[[ Given records open ]]
/-- The instruction first on port 2 is taken off it and executed: FP32 arithmetic in every lane; it reads no register
word that cannot be corrected (R47, R185, R190). -/
def Obligations.LaneArithmeticCompletes : Prop :=
  ∀ (s : State) (p : PlankId) (e : VecSlot) (es : List VecSlot) (ecc : CoreEcc), (s.plank p).port2 = e :: es → ecc ≠ .vreg →
    (fget e.word Vec.OPC = 0x00 → exec (.vnop p) s = .next (laneCycles (s.pop2 p es) p 1)) ∧
    (fget e.word Vec.OPC = 0x01 → exec (.addF32 p ecc) s = .next (laneOp2 (s.pop2 p es) p e 1 addF)) ∧
    (fget e.word Vec.OPC = 0x02 → exec (.subF32 p ecc) s = .next (laneOp2 (s.pop2 p es) p e 1 subF)) ∧
    (fget e.word Vec.OPC = 0x03 → exec (.mulF32 p ecc) s = .next (laneOp2 (s.pop2 p es) p e 1 mulF)) ∧
    (fget e.word Vec.OPC = 0x04 → exec (.fmaF32 p ecc) s = .next (laneFma (s.pop2 p es) p e)) ∧
    (fget e.word Vec.OPC = 0x05 → exec (.minF32 p ecc) s = .next (laneOp2 (s.pop2 p es) p e 1 (fun _ => minF))) ∧
    (fget e.word Vec.OPC = 0x06 → exec (.maxF32 p ecc) s = .next (laneOp2 (s.pop2 p es) p e 1 (fun _ => maxF))) ∧
    (fget e.word Vec.OPC = 0x07 → exec (.absF32 p ecc) s = .next (laneOp1 (s.pop2 p es) p e 1 (fun _ x => canon (absF x)))) ∧
    (fget e.word Vec.OPC = 0x08 → exec (.negF32 p ecc) s = .next (laneOp1 (s.pop2 p es) p e 1 (fun _ x => canon (negF x)))) ∧
    (fget e.word Vec.OPC = 0x09 → exec (.divF32 p ecc) s = .next (laneOp2 (s.pop2 p es) p e 4 divF)) ∧
    (fget e.word Vec.OPC = 0x0A → exec (.sqrtF32 p ecc) s = .next (laneOp1 (s.pop2 p es) p e 4 sqrtF))

/-- The instruction first on port 2 is taken off it and executed: comparison, selection, bit operations and the
whole-register sums and maxima (R47, R185, R190). -/
def Obligations.LaneLogicCompletes : Prop :=
  ∀ (s : State) (p : PlankId) (e : VecSlot) (es : List VecSlot) (ecc : CoreEcc), (s.plank p).port2 = e :: es → ecc ≠ .vreg →
    (fget e.word Vec.OPC = 0x0B → exec (.cmp p ecc) s = .next (laneCmp (s.pop2 p es) p e)) ∧
    (fget e.word Vec.OPC = 0x0C → exec (.sel p ecc) s = .next (laneSel (s.pop2 p es) p e)) ∧
    (fget e.word Vec.OPC = 0x10 → exec (.andB32 p ecc) s = .next (laneBits (s.pop2 p es) p e (fun a b => a &&& b))) ∧
    (fget e.word Vec.OPC = 0x11 → exec (.orB32 p ecc) s = .next (laneBits (s.pop2 p es) p e (fun a b => a ||| b))) ∧
    (fget e.word Vec.OPC = 0x12 → exec (.xorB32 p ecc) s = .next (laneBits (s.pop2 p es) p e (fun a b => a ^^^ b))) ∧
    (fget e.word Vec.OPC = 0x13 →
      exec (.shlB32 p ecc) s = .next (laneBits (s.pop2 p es) p e (fun a _ => a <<< (fget e.word Vec.IMM % 32)))) ∧
    (fget e.word Vec.OPC = 0x14 →
      exec (.shrB32 p ecc) s = .next (laneBits (s.pop2 p es) p e (fun a _ => a >>> (fget e.word Vec.IMM % 32)))) ∧
    (fget e.word Vec.OPC = 0x60 → exec (.redAdd p ecc) s = .next (laneFoldOp (s.pop2 p es) p e addR (fun x => x))) ∧
    (fget e.word Vec.OPC = 0x61 → exec (.amaxV p ecc) s = .next (laneFoldOp (s.pop2 p es) p e maxF absF))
[[ Given records closed ]]
▶ [Your goal] With the line holding "(fget e.word Vec.OPC = 0x07" as the first and the line holding "(fget e.word Vec.OPC = 0x09" as the last, set down that range of the entries above exactly, and nothing else.

▶ [Problem solution]
    (fget e.word Vec.OPC = 0x07 → exec (.absF32 p ecc) s = .next (laneOp1 (s.pop2 p es) p e 1 (fun _ x => canon (absF x)))) ∧
    (fget e.word Vec.OPC = 0x08 → exec (.negF32 p ecc) s = .next (laneOp1 (s.pop2 p es) p e 1 (fun _ x => canon (negF x)))) ∧
    (fget e.word Vec.OPC = 0x09 → exec (.divF32 p ecc) s = .next (laneOp2 (s.pop2 p es) p e 4 divF)) ∧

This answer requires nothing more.